A rising edge circuit is used to make a single clock start signal from the level signal.

## 2. Memory Project
### 2.1. Create Hardware Design
Follow these steps to do the custom IP project:
- Create a new Vivado project for your board.
- Add **ZYNQ7 PS** IP, and then click **Run Connection Automation**.
- Then add the following IPs: **one AXI GPIO, two AXI BRAM Controller, two Block Memory Generator**.

- Configure the **AXI GPIO** to have dual channels, one for **1-bit output** and the other for **1-bit input**.

- Configure the **AXI BRAM Controller** to have only **one interface**.

- Configure the **Block Memory Generator** to **True Dual Port RAM**.

- Check the **S_AXI** port of the **GPIO** and **BRAM** controllers to PS. Then, click **OK**.

- The following figure shows the connection to the GPIO and BRAM.

- Add the RTL design for the **pe_top.v**, **pe.v**, and **register.v**.
- Add the **pe_top** to the **block design**. Then, connect it to **GPIO** and **BRAM** as shown in the following figure.

- In the **Sources** section, **right-click on the design_1** design block, then select the **Create HDL Wrapper** menu.
- After that, **right-click on the design_1_wrapper**, then select the **Set as Top** menu.

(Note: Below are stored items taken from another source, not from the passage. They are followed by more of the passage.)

-- ==== Sys2Proof/Machine/Conn.lean ====
section
/-! DEFINITION. The optical cage and the test access port (R637, R648 to R652). -/

namespace Sys2Proof.Machine

/-! ## The optical cage (R637) -/

/-- Without its plug, or its module, the east segment carries no light, and the link is lost. -/
def State.dark (s : State) : State := { s with btx := { s.btx with light := false } }.linkLost

/-- J3_PLUG: the module is or is not seated, and a plug in it. -/
def execJ3Plug (module plug : Bool) (s : State) : Host.Outcome State Fault Refusal :=
  let p := module && plug
  done s (if !s.watched then s
    else
      let s1 := (s.conn FSC_CONN_J3_MOD 20 (bnat module)).conn FSC_CONN_J3_PLUG 21 (bnat p)
      if p then s1 else s1.dark)

/-- LASER_ENABLE: 1 ms after the plug was seated. -/
def execLaserEnable (s : State) : Host.Outcome State Fault Refusal :=
  done s (if s.watched && s.bit pgFSC FSC_CONN_J3_MOD && s.bit pgFSC FSC_CONN_J3_PLUG then
      { s with btx := { s.btx with light := true } }
    else s)

/-! ## The sideband (R634) -/

/-- ALERT# of J2 is driven low. -/
def State.alert (s : State) : Bool := s.watched && s.bit pgGLB GLB_STATE_FAILED

/-! ## The test access port (R648) -/

/-- The debug lock level. -/
def State.dbgLevel (s : State) : Nat := s.rf pgFLS FLS_SEC_DBG

/-- What shifting `data` through a 1-bit register that captured 0 brings out. -/
def bypassOut (data : List Bool) : List Bool := (false :: data).take data.length

/-- An instruction that selects the bypass register, with the pins as it leaves them. -/
def State.tapBypass (s : State) (ir : Nat) (pins : Pins) (data : List Bool) : State :=
  { s with tap := { s.tap with ir := ir, pins := pins } }.emit (.scan (bypassOut data))

/-- BYPASS, and every instruction that the debug lock level does not allow. [DEDUCED, assumption log 45] -/
def State.tapForbidden (s : State) (data : List Bool) : State := s.tapBypass 0xFF .normal data

/-- BYPASS. -/
def execBypass (data : List Bool) (s : State) : Host.Outcome State Fault Refusal :=
  done s (if s.watched then s.tapForbidden data else s)

/-- A scan of the boundary register: `cap` is what its cells capture, `data` what is shifted in and then updated. [DEDUCED, assumption log 45] -/
def State.tapScan (s : State) (ir : Nat) (pins : Pins) (cap data : List Bool) : State :=
  { s with tap := { s.tap with ir := ir, pins := pins, bsr := data } }.emit (.scan cap)

/-- EXTEST: the pins are driven from the boundary register. -/
def execExtest (cap data : List Bool) (s : State) : Host.Outcome State Fault Refusal :=
  done s (if !s.watched then s
    else if 2 < s.dbgLevel then s.tapForbidden data
    else s.tapScan 0x00 .scan cap data)

/-- SAMPLE/PRELOAD: the pins stay with the tray. -/
def execSamplePreload (cap data : List Bool) (s : State) : Host.Outcome State Fault Refusal :=
  done s (if !s.watched then s
    else if 2 < s.dbgLevel then s.tapForbidden data
    else s.tapScan 0x02 .normal cap data)

/-- CLAMP: the pins hold what the boundary register was loaded with. -/
def execClamp (data : List Bool) (s : State) : Host.Outcome State Fault Refusal :=
  done s (if !s.watched then s
    else if 2 < s.dbgLevel then s.tapForbidden data
    else s.tapBypass 0x03 .scan data)

/-- HIGHZ: the pins are not driven. -/
def execHighz (data : List Bool) (s : State) : Host.Outcome State Fault Refusal :=
  done s (if !s.watched then s
    else if 2 < s.dbgLevel then s.tapForbidden data
    else s.tapBypass 0x04 .highZ data)

/-- The identity: REV_MAJ of GLB_ID, 0x0440, the manufacturer code 0x4D3, and 1. -/
def idcode : Nat := Config.revision / 16 % 16 * 2 ^ 28 + 0x0440 * 2 ^ 12 + 0x4D3 * 2 + 1

/-- IDCODE: its 32 bits come out, the lowest first. -/
def execIdcode (s : State) : Host.Outcome State Fault Refusal :=
  done s (if s.watched then
      { s with tap := { s.tap with ir := 0x01, pins := .normal } }.emit (.scan ((List.range 32).map fun i => idcode.testBit i))
    else s)

/-- J7_SESSION: the port leaves Test-Logic-Reset, or returns to it; there it selects IDCODE and lets go of the pins. -/
def execJ7Session (out : Bool) (s : State) : Host.Outcome State Fault Refusal :=
  done s (if !s.watched then s
    else
      let s1 := s.connSet FSC_CONN_J7_SESSION 23 (bnat out)
      if out then s1 else { s1 with tap := { s1.tap with ir := 0x01, pins := .normal } })

end Sys2Proof.Machine
end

- On the left side (the **Flow Navigator**), select the **Generate Block Design** menu. In the **Synthesis Options** section, select the **Global** option.
- Run the **synthesis**, **implementation**, and **generate bitstream**.
- Export the ``.tcl`, `.bit`, and `.hwh` file to the FPGA board.
### 2.2. Create Software Design
At this point, the required files to program the FPGA are already on the board. The next step is to create Jupyter Notebook files.
- Open a web browser and open **Jupyter Notebook** on the board. Create a new file from menu **New, Python 3 (pykernel)**.
- Write the following code to test the design: https://github.com/yohanes-erwin/pemrograman_zynq/blob/main/pynq_part_3/part_3.ipynb
- In this program, we initialize the GPIO and BRAMs, then we write data to BRAM input, start the PE core, and read the result from BRAM output.